◆ **Problem requirements**: In the records below, find the line containing "m.Pairwise (fun x" and the line containing "def allCells : List"; please repeat exactly the lines from one to the other, both included, and nothing more.
--- Data extracts Enclosed Below ---
-- ==== Sys2Proof/Certificates/Slice0/Obligations.lean ====
section
/-! DEFINITION. The statements for the provers. "derived" and "stated" are said in OBLIGATIONS.json; a docstring names the
rules of spec/ and, where a statement rests on a choice of the model, the log entry. -/

open Sys2Proof Sys2Proof.Machine

/-! ### Encoding -/

/-- No bit of an encoding is dropped: R63, R73 to R79. -/
def Obligations.DecodeOfEncodeIsTheInstruction : Prop :=
  ∀ i : Instr, i.wf = true → decode (encode i) = .ok i

/-- Every word has one meaning: what decodes is the encoding of what it decodes to. -/
def Obligations.EncodeOfDecodeIsTheWord : Prop :=
  ∀ (c : Code) (i : Instr), decode c = .ok i → encode i = c ∧ i.wf = true

/-- R80's list of unassigned encodings, for words whose top bits give them that length (R61). -/
def Obligations.UnassignedEncodingsAreThoseOfTheMap : Prop :=
  (∀ w : Word, w.extractLsb' 30 2 = 0 →
    (decode (.word w) = .error .unassigned ↔
      (0x2D ≤ (w.extractLsb' 24 8).toNat ∧ (w.extractLsb' 24 8).toNat ≤ 0x2F) ∨
      (0x31 ≤ (w.extractLsb' 24 8).toNat ∧ (w.extractLsb' 24 8).toNat ≤ 0x3F) ∨
      ((w.extractLsb' 24 8).toNat = 0x2C ∧ 0xB ≤ (w.extractLsb' 8 4).toNat) ∨
      ((w.extractLsb' 24 8).toNat = 0x30 ∧ 0x8 ≤ (w.extractLsb' 8 4).toNat))) ∧
  (∀ h : Half, h.extractLsb' 14 2 ≠ 0 →
    (decode (.half h) = .error .unassigned ↔
      (0x4C ≤ (h.extractLsb' 8 8).toNat ∧ (h.extractLsb' 8 8).toNat ≤ 0x4F) ∨
      (0xD0 ≤ (h.extractLsb' 8 8).toNat ∧ (h.extractLsb' 8 8).toNat ≤ 0xEF) ∨
      ((h.extractLsb' 8 8).toNat = 0x4B ∧ 0x6 ≤ (h.extractLsb' 0 3).toNat)))

/-- R81's list of reserved fields: exactly these bits, when set, make the decoder refuse. -/
def Obligations.ReservedFieldsAreThoseOfTheFigures : Prop :=
  (∀ w : Word,
    (decode (.word w) = .error .reservedField ↔
      (((w.extractLsb' 24 8).toNat = 0x2A ∨ (w.extractLsb' 24 8).toNat = 0x2B) ∧ w.extractLsb' 16 4 ≠ 0) ∨
      ((w.extractLsb' 24 8).toNat = 0x2C ∧ w.extractLsb' 0 8 ≠ 0 ∧
        ((w.extractLsb' 8 4).toNat = 0 ∨ (4 ≤ (w.extractLsb' 8 4).toNat ∧ (w.extractLsb' 8 4).toNat ≤ 10))) ∨
      ((w.extractLsb' 24 8).toNat = 0x2C ∧ w.extractLsb' 0 3 ≠ 0 ∧
        (1 ≤ (w.extractLsb' 8 4).toNat ∧ (w.extractLsb' 8 4).toNat ≤ 3)) ∨
      ((w.extractLsb' 24 8).toNat = 0x30 ∧ (w.extractLsb' 12 12 ≠ 0 ∨ w.extractLsb' 0 8 ≠ 0) ∧
        (3 ≤ (w.extractLsb' 8 4).toNat ∧ (w.extractLsb' 8 4).toNat ≤ 5)))) ∧
  (∀ h : Half,
    (decode (.half h) = .error .reservedField ↔
      (h.extractLsb' 8 8).toNat = 0x4B ∧
        ((h.extractLsb' 3 1 ≠ 0 ∧ ((h.extractLsb' 0 3).toNat ≤ 3 ∨ (h.extractLsb' 0 3).toNat = 5)) ∨
          (h.extractLsb' 3 5 ≠ 0 ∧ (h.extractLsb' 0 3).toNat = 4))))

/-- Words of 95_test_vectors.md section 3.1, one or more per family. -/
def Obligations.WrittenOutWordsDecode : Prop :=
  decode (.word 0x00000000) = .ok .lIllegal ∧ decode (.word 0x07FFFFFE) = .ok (.lJal 0x3FFFFFE) ∧
    decode (.word 0x11FE0000) = .ok (.lLoad32u 15 14 0x10000) ∧ decode (.word 0x2312FFFF) = .ok (.lAddi32s 1 2 0x3FFFF) ∧
    decode (.word 0x2C1232F8) = .ok (.lShra32 1 2 3 31) ∧ decode (.word 0x30712634) = .ok (.lMtsr 0x1234 7) ∧
    decode (.half 0x49F0) = .ok (.hSfle32u 15 0) ∧ decode (.half 0x4B95) = .ok (.hJalr 9) ∧
    decode (.half 0x7312) = .ok (.hAdd32s 1 2 3) ∧ decode (.half 0x8850) = .ok (.hImmch32s 5 0x80)

/-! ### The execution cycle -/

/-- When what stands at the pc decodes to `i`, and the run is not over and the slot not overrun, the step is `exec i`
followed by the end of the cycle (R31). -/
def Obligations.StepRunsTheDecodedInstruction : Prop :=
  ∀ (s : State) (c : Code) (i : Instr), s.runOver = false → fetch s s.pc = .ok c → slotOverrun s c.len = false →
    decode c = .ok i →
    step s = match exec i s with
      | .next t => .next (advance s c.len t)
      | .fault f => .fault f
      | .refused r => .refused r

/-- The end of the cycle as R31 writes it: pc and slot after an instruction that left `t`; everything else is `t`'s. -/
def Obligations.CycleMovesPcAndDelaySlot : Prop :=
  ∀ (s t : State) (c : Code) (i : Instr), s.runOver = false → fetch s s.pc = .ok c → slotOverrun s c.len = false →
    decode c = .ok i → exec i s = .next t →
    ∃ u, step s = .next u ∧
      (s.dslot = none → u.pc = s.pc + c.len ∧ u.dslot = t.dslot) ∧
      (∀ d, s.dslot = some d → s.pc + c.len = d.fin → u.dslot = none ∧ u.pc = d.target.getD d.fin) ∧
      (∀ d, s.dslot = some d → s.pc + c.len ≠ d.fin → u.dslot = some d ∧ u.pc = s.pc + c.len) ∧
      u.regs = t.regs ∧ u.flag = t.flag ∧ u.divflag = t.divflag ∧ u.mode = t.mode ∧ u.spr = t.spr ∧ u.mem = t.mem ∧
      u.draws = t.draws ∧ u.params = t.params

/-- "with a delay of one 32 bit or two 16 bit instructions" (R30, R31, R242): after a taken jump or branch, one completed
32-bit instruction, or two completed 16-bit ones, and control is at the target. -/
def Obligations.TakenTransferReachesTargetAfterFourBytes : Prop :=
  ∀ (s u : State) (target fin : Word), s.dslot = none → s.runOver = false → step s = .next u →
    u.dslot = some ⟨some target, fin⟩ →
    fin = u.pc + 4 ∧
    (∀ (w : Word) (i : Instr) (v : State), fetch u u.pc = .ok (.word w) → decode (.word w) = .ok i →
      exec i u = .next v → ∃ z, step u = .next z ∧ z.pc = target ∧ z.dslot = none) ∧
    (∀ (h h' : Half) (i i' : Instr) (v v' u' : State), fetch u u.pc = .ok (.half h) → decode (.half h) = .ok i →
      exec i u = .next v → step u = .next u' → fetch u' u'.pc = .ok (.half h') → decode (.half h') = .ok i' →
      exec i' u' = .next v' → ∃ z, step u' = .next z ∧ z.pc = target ∧ z.dslot = none)

/-- FetchHalf and the two halves of a 32-bit instruction (R58; with `INSN32_ALIGN` = 4 at a multiple of 4, R48). -/
def Obligations.FetchReadsTextBigEndian : Prop :=
  ∀ (s : State) (a : Word) (b0 b1 : Byte), a.getLsbD 0 = false → lookupKey a.toNat s.params.text = some b0 →
    lookupKey (a + 1).toNat s.params.text = some b1 →
    fetchHalf s a = .ok (b0 ++ b1) ∧
    ((b0 ++ b1).extractLsb' 14 2 ≠ 0 → fetch s a = .ok (.half (b0 ++ b1))) ∧
    (∀ b2 b3 : Byte, (b0 ++ b1).extractLsb' 14 2 = 0 → (s.params.insn32Align = .two ∨ a.getLsbD 1 = false) →
      lookupKey (a + 2).toNat s.params.text = some b2 → lookupKey (a + 3).toNat s.params.text = some b3 →
      fetch s a = .ok (.word (b0 ++ b1 ++ b2 ++ b3)))

/-- Items 1 to 4 of R227: odd pc; first half outside TEXT; a 32-bit instruction at 2 modulo 4; second half outside TEXT. -/
def Obligations.FetchRefusesInOrder : Prop :=
  ∀ s : State, s.runOver = false →
    (s.pc.getLsbD 0 = true → step s = .refused .misalignedFetch) ∧
    (s.pc.getLsbD 0 = false →
      (lookupKey s.pc.toNat s.params.text = none ∨ lookupKey (s.pc + 1).toNat s.params.text = none) →
      step s = .refused .fetchOutsideText) ∧
    (∀ h0, s.pc.getLsbD 0 = false → fetchHalf s s.pc = .ok h0 → h0.extractLsb' 14 2 = 0 →
      s.params.insn32Align = .four → s.pc.getLsbD 1 = true → step s = .refused .misalignedFetch) ∧
    (∀ h0, s.pc.getLsbD 0 = false → fetchHalf s s.pc = .ok h0 → h0.extractLsb' 14 2 = 0 →
      (s.params.insn32Align = .two ∨ s.pc.getLsbD 1 = false) →
      (lookupKey (s.pc + 2).toNat s.params.text = none ∨ lookupKey (s.pc + 3).toNat s.params.text = none) →
      step s = .refused .fetchOutsideText)

/-- R31: "if e - next (mod 2^32) > 2: refuse(DelaySlotOverrun)"; so a 32-bit instruction in a slot's second half is refused. -/
def Obligations.OverrunningTheDelaySlotIsRefused : Prop :=
  ∀ (s : State) (c : Code) (d : Slot), s.dslot = some d → fetch s s.pc = .ok c →
    ((d.fin - (s.pc + c.len)).toNat > 2 → step s = .refused .delaySlotOverrun) ∧
    (∀ w, c = .word w → s.pc = d.fin - 2 → step s = .refused .delaySlotOverrun)

/-- Items 6 and 7 of R227: an unassigned encoding raises IllegalInstruction with pc, word and the handler's address (R80,
R221, R222); a reserved bit is refused (R81). -/
def Obligations.UndecodedWordsStop : Prop :=
  ∀ (s : State) (c : Code), s.runOver = false → fetch s s.pc = .ok c → slotOverrun s c.len = false →
    (decode c = .error .unassigned → step s = .fault (.illegalInstruction s.pc c s.params.illegalVector)) ∧
    (decode c = .error .reservedField → step s = .refused .reservedFieldNonZero)
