/-- The slot a completed instruction opens begins where the instruction ends, and is 4 bytes long. -/
theorem effect_opened_slotInv {c : Code} {i : Instr} {s t : State} (h : Effect i s t) (hdec : decode c = .ok i)
    (hnone : s.dslot = none) (hpc : s.pc.getLsbD 0 = false) {d : Slot} (hd : t.dslot = some d) :
    SlotInv (s.pc + c.len) d := by
  have hfin : d.fin = s.pc + c.len + 4 := by
    rw [← decode_len hdec]
    exact effect_opened_slot_end h hnone hd
  refine ⟨?_, fun x hx => effect_opened_slot_target_even h hnone hd hx, .inl ?_⟩
  · rw [hfin, getLsbD_zero_add, pc_add_len_even hpc]
    rfl
  · rw [hfin]
    exact (BitVec.add_sub_cancel _ _).symm

/-- An instruction that passes the slot test ends at the slot's end or at its second half (R31). -/
theorem slot_progress {s : State} {d : Slot} (hd : s.dslot = some d) (hpc : s.pc = d.fin - 4 ∨ s.pc = d.fin - 2)
    {c : Code} (hfits : slotOverrun s c.len = false) : s.pc + c.len = d.fin ∨ s.pc + c.len = d.fin - 2 := by
  rw [slotOverrun_some hd, decide_eq_false_iff_not] at hfits
  rcases hpc with hfirst | hsecond <;> rcases Code.len_eq c with hlen | hlen
  · right; rw [hfirst, hlen]; bv_omega
  · left; rw [hfirst, hlen]; bv_omega
  · left; rw [hsecond, hlen]; bv_omega
  · rw [hsecond, hlen] at hfits
    have hpast : d.fin - (d.fin - 2 + 4) = -2 := by bv_omega
    rw [hpast] at hfits
    exact absurd (by decide) hfits

/-- With no slot open the pc moves behind the instruction, which may have opened a slot there. -/
theorem advance_control_of_none {c : Code} {i : Instr} {s t : State} (h : Effect i s t) (hdec : decode c = .ok i)
    (hnone : s.dslot = none) (hpc : s.pc.getLsbD 0 = false) :
    (advance s c.len t).pc.getLsbD 0 = false ∧ slotOk (advance s c.len t) = true := by
  rw [advance_none hnone]
  refine ⟨pc_add_len_even hpc c, ?_⟩
  cases hd : t.dslot with
  | none => exact slotOk_of_none rfl
  | some d => exact (slotOk_of_some rfl).mpr (effect_opened_slotInv h hdec hnone hpc hd)

/-- In an open slot the instruction ends the slot, and control is at its target or end, or the slot's second half is
next. -/
theorem advance_control_of_some {c : Code} {i : Instr} {s t : State} (h : Effect i s t)
    (hfits : slotOverrun s c.len = false) {d : Slot} (hd : s.dslot = some d) (hpc : s.pc.getLsbD 0 = false)
    (hslot : SlotInv s.pc d) : (advance s c.len t).pc.getLsbD 0 = false ∧ slotOk (advance s c.len t) = true := by
  obtain ⟨hfin, htarget, hhalf⟩ := hslot
  by_cases hend : s.pc + c.len = d.fin
  · rw [advance_close hd hend]
    refine ⟨?_, slotOk_of_none rfl⟩
    cases hx : d.target with
    | none => exact hfin
    | some x => exact htarget x hx
  · have hsecond : s.pc + c.len = d.fin - 2 := (slot_progress hd hhalf hfits).resolve_left hend
    rw [advance_inside hd hend]
    refine ⟨pc_add_len_even hpc c, ?_⟩
    rw [h.dslot_of_open hd]
    exact (slotOk_of_some rfl).mpr ⟨hfin, htarget, .inr hsecond⟩

/-- Settles O15: a run that is over stays; else the instruction and the end of the cycle keep the data
(`effect_dataInv`, `advance_dataInv`), and the pc and the slot by whether a slot was open. -/
theorem stepKeepsInv : Obligations.StepKeepsInv := by
  intro s u hinv hstep
  rcases step_next hstep with ⟨-, rfl⟩ | ⟨c, i, t, -, hdec, hfits, hexec, rfl⟩
  · exact hinv
  · obtain ⟨hdata, hpc, hslot⟩ := inv_iff.mp hinv
    have heffect : Effect i s t := exec_next hexec
    refine inv_iff.mpr ⟨advance_dataInv (effect_dataInv heffect hdata), ?_⟩
    cases hd : s.dslot with
    | none => exact advance_control_of_none heffect hdec hd hpc
    | some d => exact advance_control_of_some heffect hfits hd hpc ((slotOk_of_some hd).mp hslot)

/-- Settles O16: `launchOk` is what a launch has to bring, since nothing is stored yet and no slot is open; the default
parameters meet it. -/
theorem launchStatesHaveInv : Obligations.LaunchStatesHaveInv := by
  have hlaunch (p : Params) (hp : launchOk p = true) : (State.resetWith p).inv = true := by
    simp only [launchOk, Bool.and_eq_true, Bool.not_eq_true'] at hp
    obtain ⟨⟨htext, hram⟩, hpc⟩ := hp
    exact inv_iff.mpr ⟨⟨rfl, rfl, rfl, htext, hram⟩, hpc, slotOk_of_none rfl⟩
  exact ⟨hlaunch, hlaunch Params.default (by decide)⟩

end Sys2Proof.Proofs
end

section
/-! What changes memory (20_memory.md R41, R45, R53, R55), and what a load reads after a store (R44, R53). -/

namespace Sys2Proof.Proofs

open Sys2Proof Sys2Proof.Machine

/-- Settles O20: by `effect_mem`. -/
theorem onlyStoresChangeMemory : Obligations.OnlyStoresChangeMemory := by
  intro i s t hexec
  have heffect : Effect i s t := exec_next hexec
  rcases effect_mem heffect with hsame | ⟨ea, bs, haccess, -, rfl⟩
  · have hall : SameMemory s t := fun x => State.byteAt_congr hsame heffect.params x
    exact ⟨fun _ _ _ x _ => hall x, fun _ => hall⟩
  · refine ⟨?_, fun hno => absurd haccess (hno ea bs.length)⟩
    intro ea' n haccess'
    cases haccess.symm.trans haccess'
    exact fun x hx => State.byteAt_putBytes_other s ea bs hx

/-- An address in TEXT reads TEXT's byte, whatever is stored (R55; log 22). -/
theorem byteAt_of_inText {s : State} {x : Word} (h : inText s.params x.toNat = true) :
    s.byteAt x = lookupKey x.toNat s.params.text := by
  obtain ⟨b, hb⟩ := Option.isSome_iff_exists.mp h
  simp only [State.byteAt, hb]

/-- Settles O22: TEXT's bytes stand in the parameters, which no step changes. -/
theorem textBytesNeverChange : Obligations.TextBytesNeverChange := by
  intro s t x hstep htext
  have hparams : t.params = s.params := (stepKeepsModeAndParameters s t hstep).2
  have htext' : inText t.params x.toNat = true := hparams ▸ htext
  exact ⟨by rw [byteAt_of_inText htext, byteAt_of_inText htext', hparams], htext'⟩

/-- Bytes just stored can be read back: a store passes every test a load of the same bytes has. -/
theorem readable_putBytes {s : State} {ea : Word} {bs : List Byte} (hw : Writable s ea bs.length)
    (hlen : bs.length ≤ 4294967296) : Readable (s.putBytes ea bs) ea bs := by
  obtain ⟨haligned, hbytes⟩ := hw
  refine ⟨haligned, fun k hk => ⟨?_, ?_⟩⟩
  · simpa using (hbytes k hk).1
  · exact State.byteAt_putBytes_same s ea bs hlen (fun j hj => (hbytes j hj).2) hk

/-- Each byte of a readable datum is a readable byte. -/
theorem readable_byte {s : State} {ea : Word} {bs : List Byte} (h : Readable s ea bs) {k : Nat} {b : Byte}
    (hb : bs[k]? = some b) : Readable s (ea + BitVec.ofNat 32 k) [b] := by
  obtain ⟨hk, -⟩ := List.getElem?_eq_some_iff.mp hb
  obtain ⟨hram, hbyte⟩ := h.2 k hk
  refine ⟨Nat.mod_one _, fun j hj => ?_⟩
  obtain rfl : j = 0 := by simpa using hj
  exact ⟨by simpa using hram, by simpa [hb] using hbyte⟩
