-- ==== Sys2Proof/Machine/Ops.lean ====
section
/-! DEFINITION. The named operations over the RAMs, the matrix and the sequencer: reading and writing entries and
cells, accepting a command (spec/60_exceptions.md R250), ending one (R253), and raising an error (R252), which is
this hardware's only form of exception entry. -/

namespace Sys2Proof.Machine

/-! ### The RAMs -/

/-- The byte at entry `a`, none where nothing has been written since reset. -/
def Memory.read : Memory → Nat → Option Byte
  | [], _ => none
  | (k, v) :: m, a => if k = a then some v else Memory.read m a

/-- Entry `a` takes the byte `b`; the list stays strictly rising. -/
def Memory.write : Memory → Nat → Byte → Memory
  | [], a, b => [(a, b)]
  | (k, v) :: m, a, b =>
    if a < k then (a, b) :: (k, v) :: m
    else if a = k then (a, b) :: m
    else (k, v) :: Memory.write m a b

/-- Entries `a`, `a + 1`, ... take the bytes of the list, in order. -/
def Memory.writeList : Memory → Nat → List Byte → Memory
  | m, _, [] => m
  | m, a, b :: bs => Memory.writeList (Memory.write m a b) (a + 1) bs

/-- The canonical form of a RAM of `cap` entries: indexes strictly rising and below `cap`. -/
abbrev Memory.wf (cap : Nat) (m : Memory) : Prop :=
  m.Pairwise (fun x y => x.1 < y.1) ∧ ∀ x ∈ m, x.1 < cap

/-! ### The matrix -/

/-- The cell at (row, col), row 0 at the top, column 0 at the left (spec/00_scope.md R16). -/
def ModuleMatrix.get (m : ModuleMatrix) (r c : Fin 29) : Cell := (Vector.get m r).get c

/-- The matrix with one cell replaced. -/
def ModuleMatrix.set (m : ModuleMatrix) (r c : Fin 29) (x : Cell) : ModuleMatrix :=
  Vector.set m r (Vector.set (Vector.get m r) c x)

/-- All 841 coordinates in row-major order. -/
def allCells : List (Fin 29 × Fin 29) :=
  (List.finRange 29).flatMap fun r => (List.finRange 29).map fun c => (r, c)

/-! ### The sequencer -/

/-- STATUS.BUSY: 1 from the acceptance of a command to its end (spec/10_state.md R31, R21). -/
def State.isBusy (s : State) : Bool :=
  match s.seq with
  | .busy _ | .stream _ => true
  | .init _ | .initFailed | .idle => false

/-- STATUS.READY: table initialisation has passed (spec/10_state.md R31, spec/70_reset_and_hazards.md R274). -/
def State.isReady (s : State) : Bool :=
  match s.seq with
  | .init _ | .initFailed => false
  | .idle | .busy _ | .stream _ => true

/-- STATUS.FATAL: table initialisation failed (spec/60_exceptions.md R249). -/
def State.isFatal (s : State) : Bool :=
  match s.seq with
  | .initFailed => true
  | .init _ | .idle | .busy _ | .stream _ => false

/-- Whether OUT_COUNT is set to 0 when `w` is accepted: RENDER and RUN (spec/10_state.md R48, spec/44_render.md
R220). -/
def clearsOutCount (w : Word) : Bool :=
  match decode w with
  | .ok .render | .ok .run => true
  | .ok .nop | .ok .gfMul | .ok .rsGen | .ok .rsRem | .ok .encode | .ok .build | .error _ => false

/-- Acceptance of the CMD word `w` (spec/60_exceptions.md R250): BUSY, ERR_CODE 0, ERR_INFO 0, LAST_CMD; and
OUT_COUNT 0 for RENDER and RUN. -/
def State.accept (s : State) (w : Word) : State :=
  { s with
    seq := .busy w
    errCode := .noError
    errInfo := 0#32
    lastCmd := opcOf w
    outCount := if clearsOutCount w then 0#32 else s.outCount }

/-- End of a command, successful or failed (spec/60_exceptions.md R253): BUSY 0, seq IDLE, all else kept. -/
def State.endCommand (s : State) : State := { s with seq := .idle }

/-- `raise Error(code, info)` (spec/60_exceptions.md R252): ERR_CODE, ERR_INFO, then the end of the command. -/
def State.raise (s : State) (code : ErrCode) (info : Word) : State :=
  State.endCommand { s with errCode := code, errInfo := info }

/-- A stage of a command has either completed, or raised an error that ended the command (R252: nothing after it in
the rule runs). -/
inductive Stage where
  /-- the stage completed; the command goes on -/
  | done (s : State)
  /-- an error ended the command in this state -/
  | ended (s : State)
  deriving DecidableEq, Repr

/-- The next stage runs only after a completed one (spec/45_pipeline.md R231, stopping at the first error). -/
def Stage.andThen : Stage → (State → Stage) → Stage
  | .done s, f => f s
  | .ended s, _ => .ended s

/-- What is left of a command whose last stage is this one (R253). -/
def Stage.finish : Stage → State
  | .done s => s.endCommand
  | .ended s => s

/-- The platform asserts rst (spec/70_reset_and_hazards.md R270, R286): everything in progress is abandoned and every
piece of the machine's state takes its reset value; the outside world's moves and the observers' records are not the
machine's and stay. -/
def State.assertReset (s : State) : State :=
  { State.reset with rst := true, inputs := s.inputs, reads := s.reads, sent := s.sent, draws := s.draws }

/-- The platform deasserts rst (R270): initialisation starts from the reset values. -/
def State.deassertReset (s : State) : State := { s with rst := false }

/-- The head of a step: the next outside move is taken off the list, and the step gets its number, which names its
free values (log 1, log 6). -/
def State.tick (s : State) : State := { s with inputs := s.inputs.tail, draws := s.draws + 1 }

end Sys2Proof.Machine
end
--- End of Enclosed Data extracts ---
◆ **Completed exercise**:
  m.Pairwise (fun x y => x.1 < y.1) ∧ ∀ x ∈ m, x.1 < cap

/-! ### The matrix -/

/-- The cell at (row, col), row 0 at the top, column 0 at the left (spec/00_scope.md R16). -/
def ModuleMatrix.get (m : ModuleMatrix) (r c : Fin 29) : Cell := (Vector.get m r).get c

/-- The matrix with one cell replaced. -/
def ModuleMatrix.set (m : ModuleMatrix) (r c : Fin 29) (x : Cell) : ModuleMatrix :=
  Vector.set m r (Vector.set (Vector.get m r) c x)

/-- All 841 coordinates in row-major order. -/
def allCells : List (Fin 29 × Fin 29) :=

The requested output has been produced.